If you go to your secondary service bus namespace, you will see logs showing a successful Failover has taken place.
Publish your runbook
This runbook will be incorporated into your automated logic app or power automation platform.
NOTE:
This automation account manual test will have failed over your geo-paired namespace and broken the pairing. Before continuing with the demonstration, you will have to run a Terraform destroy to delete all the resource and then run Terraform apply to recreate all the resources before we can test the logic app automation flow.
Configuring your Automation Flow
Decide on whether to configure a Power Automation or Logic Apps automation platform. (I dont have a Power Automation license on my sandbox so Im building out on Logic Apps).
Step 12 – Create your Logic App
Create a simple Consumption based logic app.
Refer to my pricing section for more details.
Step 13 - Enable Logic App SAMI
We are going to run the designer actions against the SAMI account
Go to the Logic App Identity,
Enable the System Identity > ON > Save >
Enable system assigned managed identity > Yes >
Step 10 - Logic App SAMI RBAC role
Select Azure role assignments button under the system assigned tab >
+ Add role assignment > select Monitoring Reader and Contributor
Save
Step 11 - Logic App Designer
Add a trigger > Recurrence schedule,
Configure a 10 minute frequency (the Azure Monitor takes < 10 minutes to sync log data to the log analytics workspace),
Save,
Add an action
Select Run query and list results
Create your bespoke connection name and select the Logic Apps MI (you are going to reference the logic app SAMI you enabled earlier),
Click on Create New
Click on Create New
Populate the pre-tested KQL query from earlier,
Now find the source log analytics workspace:
Select the destination subscription, resource group, resource type (log analytics workspace),
Resource name, and date range
Add an action
Add a control condition (to choose what to do if the Kusto Query returns a positive result),
Click on the value space and select the dynamic content list.

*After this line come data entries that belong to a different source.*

-- ==== Sys2Proof/Machine/Home.lean ====
section
/-! DEFINITION. Accesses performed at this device as their home: forwards (R249), Rind blocks (R258), the directory's part in
a local access (R291 to R294), and the sending of messages and requests (R280, R281). -/
namespace Sys2Proof.Machine

/-- A range cut at 4 KiB boundaries: offset, place in the range, length of each piece. -/
def pieces (off n : Nat) : List (Nat × Nat × Nat) :=
  if n = 0 then [] else
  (List.range ((off % 4096 + n + 4095) / 4096)).map (fun i =>
    let lo := max off (alignDown off 4096 + 4096 * i)
    (lo, lo - off, min (off + n) (alignDown off 4096 + 4096 * (i + 1)) - lo))

/-- The lines of 128 bytes that a range touches, by key. -/
def linesOf (tier off n : Nat) : List Nat :=
  if n = 0 then [] else
  (List.range ((off % 128 + n + 127) / 128)).map (fun i => memKey tier (alignDown off 128 + 128 * i))

namespace Dev

/-- The object of a tier that holds an offset. -/
def objAt (d : Dev) (tier off : Nat) : Option (Nat × Obj) :=
  d.tier.objs.find? (fun o => o.2.tier == tier && o.2.base ≤ off && off < o.2.base + o.2.size)
/-- The forward whose old range holds an offset. -/
def fwdAt (d : Dev) (tier off : Nat) : Option (Nat × Forward) :=
  d.tier.forwards.find? (fun f => f.2.tier == tier && f.2.base ≤ off && off < f.2.base + f.2.size)
/-- Where an access is performed: an access to a forward, at the same offset from the object's new base (R249). -/
def resolve (d : Dev) (tier off : Nat) : Nat × Nat :=
  match d.fwdAt tier off with
  | none => (tier, off)
  | some f => match Tab.find d.tier.objs f.2.obj with
    | some o => (o.tier, o.base + (off - f.2.base))
    | none => (tier, off)

/-- A block of an imported Rind object whose stored encoding is malformed (R263). -/
def rindBad (d : Dev) (tier off : Nat) : Bool :=
  match d.objAt tier off with
  | none => false
  | some (_, o) =>
    o.rind && tier != 1 &&
    (match Tab.find o.enc ((off - o.base) / 4096) with
     | some e => (rindDecode o.fmt e.entry e.payload).isNone
     | none => false)

/-- The expanded bytes of a block of a Rind object, a last partial block padded with zeros (R258). -/
def rindBlock (d : Dev) (o : Obj) (b : Nat) : List Byte :=
  let n := min 4096 (o.size - 4096 * b)
  ((if o.tier = 3 then (d.t3read (o.base + 4096 * b) n).1 else d.mread o.tier (o.base + 4096 * b) n) ++ List.replicate (4096 - n) 0#8)
/-- The index entry and payload of a block: as they were imported or written, else the device's own code (R258, R262). -/
def rindStored (d : Dev) (o : Obj) (b : Nat) : W64 × List Byte :=
  match Tab.find o.enc b with
  | some e => (e.entry, e.payload)
  | none => rindEncode o.fmt (d.rindBlock o b)
/-- The Rind object whose index an offset of a tier lies in: its number, itself, the index. -/
def indexAt (d : Dev) (tier off : Nat) : Option (Nat × Obj × Obj) :=
  match d.objAt tier off with
  | none => none
  | some (j, x) => if x.kind = .index then (d.tier.objs.find? (fun o => o.2.idx == some j)).map (fun o => (o.1, o.2, x)) else none
/-- Bytes of an index: one 8-byte entry a block, then zeros (R258). -/
def indexBytesAt (d : Dev) (o x : Obj) (off n : Nat) : List Byte :=
  (List.range n).map (fun k =>
    let q := off + k - x.base
    if q / 8 < ceilDiv o.size 4096 then (leBytes 8 (d.rindStored o (q / 8)).1.toNat).getD (q % 8) 0#8 else 0#8)

/-- The memory controller of an offset that FLT_INJ arms for its next code word (R483): its unit ID and KIND. -/
def armed (d : Dev) (tier off : Nat) : Option (Nat × Nat) :=
  let c := ctrlOf tier off
  let u := unitId c.1 c.2
  let b := unitDie u
  if (tier = 1 || tier = 2) && d.flag (R.fltInj b) F.fltInj_arm && d.fld (R.fltInj b) F.fltInj_unit = u then some (u, d.fld (R.fltInj b) F.fltInj_kind) else none
/-- The injected error reaches the consumer (R483): a double one, or a single one that escalates to contained, as its data is then
marked poisoned (R467, Table 17-6). -/
def injBad (d : Dev) (tier off : Nat) : Bool :=
  match d.armed tier off with
  | some (u, k) => k = 2 || (k = 1 && d.flag (R.fltCapInfo (unitDie u) 0) F.fltCapInfo_valid)
  | none => false

/-- Reads one piece: bytes, and whether the read is uncorrectable. -/
def lreadPiece (d : Dev) (tier off n : Nat) : List Byte × Bool :=
  let p := d.resolve tier off
  match d.indexAt p.1 p.2 with
  | some (_, o, x) => (d.indexBytesAt o x p.2 n, false)
  | none =>
  if p.1 = 3 then
    let r := d.t3read p.2 n
    (r.1, r.2 || d.rindBad 3 p.2)
  else (d.mread p.1 p.2 n, d.poisoned (memKey p.1 p.2) n || d.retiredAddr p.1 p.2 || d.rindBad p.1 p.2 || d.injBad p.1 p.2)
/-- Reads a range: bytes, and whether any of them is uncorrectable. -/
def lread (d : Dev) (tier off n : Nat) : List Byte × Bool :=
  let l := (pieces off n).map (fun p => d.lreadPiece tier p.1 p.2.2)
  (l.flatMap (·.1), l.any (·.2))
/-- The little-endian word of n bytes at a place. -/
def lword (d : Dev) (tier off n : Nat) : Nat := leVal (d.lread tier off n).1

/-- A malformed block that is met counts once (R263). -/
def countRind (d : Dev) (tier off : Nat) : Dev :=
  match d.objAt tier off with
  | none => d
  | some (i, o) =>
    let b := (off - o.base) / 4096
    match Tab.find o.enc b with
    | none => d
    | some e =>
      if e.seen then d else
      let d := (d.count R.tierRindErrCnt R.tierEvt F.tierEvt_rindOvf).setFld R.tierEvt F.tierEvt_rindErr 1
      { d with tier := { d.tier with objs := Tab.modify d.tier.objs i (fun o => { o with enc := Tab.put o.enc b { e with seen := true } }) } }

/-- What an access leaves behind besides its data: the object's Touch (R243), hits of retired addresses (R481), slots that
served it (R403), malformed blocks met (R263). -/
def ltouchPiece (d : Dev) (wr : Bool) (tier off : Nat) : Dev :=
  let p := d.resolve tier off
  let d : Dev := match d.objAt p.1 p.2 with
    | some (i, _) => { d with tier := { d.tier with objs := Tab.modify d.tier.objs i (fun o => { o with touch := d.now / 1000000 }) } }
    | none => d
  if wr then d else
  let d := if d.retiredAddr p.1 p.2 then d.countHit p.1 p.2 else d
  let d := if p.1 = 3 then (d.sampleBlk (p.2 / 4096)).2 else d
  if d.rindBad p.1 p.2 then d.countRind p.1 p.2 else d
/-- An access that is no cache fill, as the caches of this device meet it (R293): a write takes the line from them, a read leaves one
that they owned shared. They are kept written through (log 79), so that memory holds the line's value. -/
def ownCaches (d : Dev) (wr : Bool) (tier off n : Nat) : Dev :=
  if d.herd.dir.isEmpty then d else
  ((pieces off n).flatMap (fun p => let q := d.resolve tier p.1; if q.1 = 1 || q.1 = 2 then linesOf q.1 q.2 p.2.2 else [])).foldl (fun d k =>
    match Tab.find d.herd.dir k with
    | none => d
    | some e =>
      if e.loc = 0 then d
      else if wr && !e.busy && e.nodes.isEmpty && e.groups.isEmpty then { d with herd := { d.herd with dir := Tab.del d.herd.dir k } }
      else { d with herd := { d.herd with dir := Tab.put d.herd.dir k (if wr then { e with loc := 0 } else if e.st = 2 then { e with st := 1 } else e) } }) d
/-- The same for a range. -/
def ltouch (d : Dev) (wr : Bool) (tier off n : Nat) : Dev :=
  (pieces off n).foldl (fun d p => d.ltouchPiece wr tier p.1) (d.ownCaches wr tier off n)

/-- A malformed block that no reader has met yet (R263). -/
def rindNew (d : Dev) (tier off : Nat) : Bool :=
  d.rindBad tier off && (match d.objAt tier off with
    | some (_, o) => !((Tab.find o.enc ((off - o.base) / 4096)).any (·.seen))
    | none => false)
/-- What a reader's piece makes the checkers report: a malformed block, once (R263, R468); an armed injection of the memory controller,
which is then taken (R483); and poison that is read, an exempt fault of the reader (R468, R481), where a context's is recorded with the
abort of its task. -/
def meetPiece (d : Dev) (by' tier off n : Nat) : Dev :=
  let p := d.resolve tier off
  let d := if d.rindNew p.1 p.2 then d.raise ⟨1, 0x14, by', unitId 9 (dieOf p.1 p.2), 0, mkAddr d.nodeId p.1 p.2, 0, false, false, none⟩ else d
  if p.1 ≠ 1 && p.1 ≠ 2 then d else
  let c := ctrlOf p.1 p.2
  let u := unitId c.1 c.2
  let a := mkAddr d.nodeId p.1 p.2
  let old := d.poisoned (memKey p.1 p.2) n || d.retiredAddr p.1 p.2
  let d := match d.armed p.1 p.2 with
    | none => d
    | some (_, k) =>
      let d := d.setFld (R.fltInj (unitDie u)) F.fltInj_arm 0
      if k = 0 then d else d.raise ⟨k - 1, k - 1, by', u, 0, a, 0, false, true, none⟩
  if old && unitKind by' ≠ 1 then d.raise ⟨1, 0x02, by', u, 0, a, 0, false, false, none⟩ else d
/-- A unit reads a range: what the checkers report, then what the read leaves behind. -/
def lmeet (d : Dev) (by' tier off n : Nat) : Dev :=
  ((pieces off n).foldl (fun d p => d.meetPiece by' tier p.1 p.2.2) d).ltouch false tier off n

/-- A write of a Rind block codes it again (R258); a partial write leaves a malformed block as it is. -/
def recode (d : Dev) (tier off n : Nat) : Dev :=
  match d.objAt tier off with
  | none => d
  | some (i, o) =>
    if o.enc.isEmpty || (d.rindBad tier off && n < 4096) then d
    else { d with tier := { d.tier with objs := Tab.modify d.tier.objs i (fun o => { o with enc := Tab.del o.enc ((off - o.base) / 4096) }) } }

/-- Writes bytes of a tier as they are. -/
def rawWrite (d : Dev) (tier off : Nat) (l : List Byte) : Dev := if tier = 3 then d.t3write off l else d.mwrite tier off l
/-- An index entry changes (R258): the block is then what the entry makes of the payload that its slot holds. -/
def putEntry (d : Dev) (i : Nat) (o : Obj) (b : Nat) (e : W64) : Dev :=
  let pl := (((d.rindStored o b).2) ++ List.replicate 4096 0#8).take (min 4096 (rindLen e))
  match rindDecode o.fmt e pl with
  | some l =>
    let d := d.rawWrite o.tier (o.base + 4096 * b) (l.take (min 4096 (o.size - 4096 * b)))
    { d with tier := { d.tier with objs := Tab.modify d.tier.objs i (fun o => { o with enc := if rindEncode o.fmt l = (e, pl) then Tab.del o.enc b else Tab.put o.enc b ⟨e, pl, false⟩ }) } }
  | none => { d with tier := { d.tier with objs := Tab.modify d.tier.objs i (fun o => { o with enc := Tab.put o.enc b ⟨e, pl, false⟩ }) } }
/-- A write to the index of an object: each entry that it touches changes. -/
def indexWrite (d : Dev) (i : Nat) (x : Obj) (off : Nat) (l : List Byte) : Dev :=
  let q := off - x.base
  (upFrom (q / 8) (ceilDiv (q + l.length) 8 - q / 8)).foldl (fun d b =>
    match Tab.find d.tier.objs i with
    | none => d
    | some o =>
      if ceilDiv o.size 4096 ≤ b then d else
      let old := leBytes 8 (d.rindStored o b).1.toNat
      d.putEntry i o b (BitVec.ofNat 64 (leVal ((List.range 8).map (fun k => if q ≤ 8 * b + k && 8 * b + k < q + l.length then l.getD (8 * b + k - q) 0#8 else old.getD k 0#8))))) d

/-- Writes one piece. -/
def lwritePiece (d : Dev) (tier off : Nat) (l : List Byte) : Dev :=
  let p := d.resolve tier off
  match d.indexAt p.1 p.2 with
  | some (i, _, x) => d.indexWrite i x p.2 l
  | none =>
  let d := d.recode p.1 p.2 l.length
  if p.1 = 3 then d.t3write p.2 l else d.mwrite p.1 p.2 l

/-- A write to a line breaks every load-reserved reservation on it (R106). -/
def breakResv (d : Dev) (tier off n : Nat) : Dev :=
  if d.resv.isEmpty then d else
  let keys := (pieces off n).flatMap (fun p => let q := d.resolve tier p.1; linesOf q.1 q.2 p.2.2)
  { d with resv := d.resv.filter (fun p => !keys.contains p.2.2) }

/-- A write of another observer to scratch reaches the pages of the context whose allotment lies there: an invalid page is valid
again (R212), and its bytes are no longer those that the save area holds. -/
def openPages (d : Dev) (off n : Nat) : Dev :=
  if n = 0 then d else
  let k := off / 2 ^ 24
  (d.core k).resident.foldl (fun d c => d.modCtx c (fun x =>
    let lo := k * 2 ^ 24 + x.base
    if off < lo + x.allot && lo < off + n then
      let a := (off - lo) / 4096
      let ps := upFrom a ((min (off + n - lo) x.allot + 4095) / 4096 - a)
      { x with invalid := x.invalid.filter (fun p => !ps.contains p), ckptPages := x.ckptPages.filter (fun p => !ps.contains p), live := ps.foldl (fun l p => if l.contains p then l else p :: l) x.live }
    else x)) d

/-- Writes a range. -/
def lwrite (d : Dev) (tier off : Nat) (l : List Byte) : Dev :=
  let d := if tier = 0 then d.openPages off l.length else d
  let d := (pieces off l.length).foldl (fun d p => d.lwritePiece tier p.1 ((l.drop p.2.1).take p.2.2)) d
  (d.ltouch true tier off l.length).breakResv tier off l.length

/-- A write of a range can be taken now: what of it lands in tier 3 finds room in the write buffer (R402). -/
def lcanWrite (d : Dev) (tier off n : Nat) : Bool :=
  (pieces off n).all (fun p => let q := d.resolve tier p.1; q.1 != 3 || d.t3canWrite q.2 p.2.2)

/-- A user write of a range is about to be made: what of it lands in tier 3 may put the device into read-only retirement (R415). -/
def roStore (d : Dev) (tier off n : Nat) : Dev :=
  (pieces off n).foldl (fun d p => let q := d.resolve tier p.1; if q.1 = 3 then (t3pieces q.2 p.2.2).foldl (fun d b => d.tryRetire b.1) d else d) d

/-! ## Routes and sending -/

/-- A Herd link. -/
def link (d : Dev) (h : Nat) : Link := Tab.getD d.herd.links h Link.reset
/-- Changes a Herd link. -/
def modLink (d : Dev) (h : Nat) (f : Link → Link) : Dev :=
  { d with herd := { d.herd with links := Tab.store d.herd.links h (f (d.link h)) Link.reset } }
/-- The state of a link (Table 11-3). -/
def linkSt (d : Dev) (h : Nat) : Nat := d.fld (R.hlState h) F.hlState_state
/-- The ACTIVE links of a node's route entry (R281). -/
def routeLinks (d : Dev) (n : Nat) : List Nat :=
  ((Tab.getD d.herd.routes n ⟨[], 0⟩).links).filter (fun h => d.linkSt h == 3)
/-- The virtual channel of an opcode (Table 11-5); none for one that is not listed. -/
def vcOf (opc : Nat) : Option Nat :=
  if 1 ≤ opc ∧ opc ≤ 0x0C then some 0 else if 0x20 ≤ opc ∧ opc ≤ 0x28 then some 1 else if 0x30 ≤ opc ∧ opc ≤ 0x32 then some 2
  else if 0x40 ≤ opc ∧ opc ≤ 0x42 then some 3 else if 0x50 ≤ opc ∧ opc ≤ 0x55 then some 4 else none
/-- The route link of a message: a hash of bits [48:7] of its address, for TOK messages of TOKEN_ID XOR EXPERT_ID (R281; the
hash is the sum of its two halves, log 30). -/
def pickLink (d : Dev) (m : Msg) : Option Nat :=
  let ls := d.routeLinks m.dst
  let h := if vcOf m.opc = some 3 then (bits64 m.addr 0 32) ^^^ (bits64 m.addr 32 16) else bits64 m.addr 7 42
  if ls.isEmpty then none else ls[(h % 2 ^ 21 + h / 2 ^ 21) % ls.length]?
/-- Puts a message in the queue of a link. -/
def pushTx (d : Dev) (h : Nat) (part : Option Nat) (m : Msg) : Dev := d.modLink h (fun l => { l with tx := l.tx ++ [(part, m)] })
/-- Sends a message towards its node: false where its route entry holds no link. -/
def send (d : Dev) (part : Option Nat) (m : Msg) : Bool × Dev :=
  match d.pickLink m with
  | some h => (true, d.pushTx h part m)
  | none => (false, d)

Add the dynamic content value based on your Kusto Query search criteria. Leave the other values empty as you have already defined the search criteria in your Kusto Query.
Save your work,
Now select the True branch and setup an alert that needs to be sent to an approver when your selected metric condition is satisfied (eg when an Azure Service Bus namespace Error is created within the defined time period in your Kusto Query),
Add an action,
Search and select Send an approval email
Select your preferred email platform,
Setup your distribution group email address,
Select a body from the advanced parameters,
Change the importance to High,
Customize your Subject line,
Take note of the User Options Approve | Reject. We will be using this later.
Save and Run the designer to test functionality,
Step 12 – Approver notification
Your designated approver should get an approval email if the logic app conditions are met,
Select Approve to initiate the remainder of the flow,
Upon selecting Approve the approval banner will appear,
Add an Action,
Search and add a second control condition
In the condition, search dynamic content for SelectedOption,
In the next section, type in Approve (case sensitive with trimming)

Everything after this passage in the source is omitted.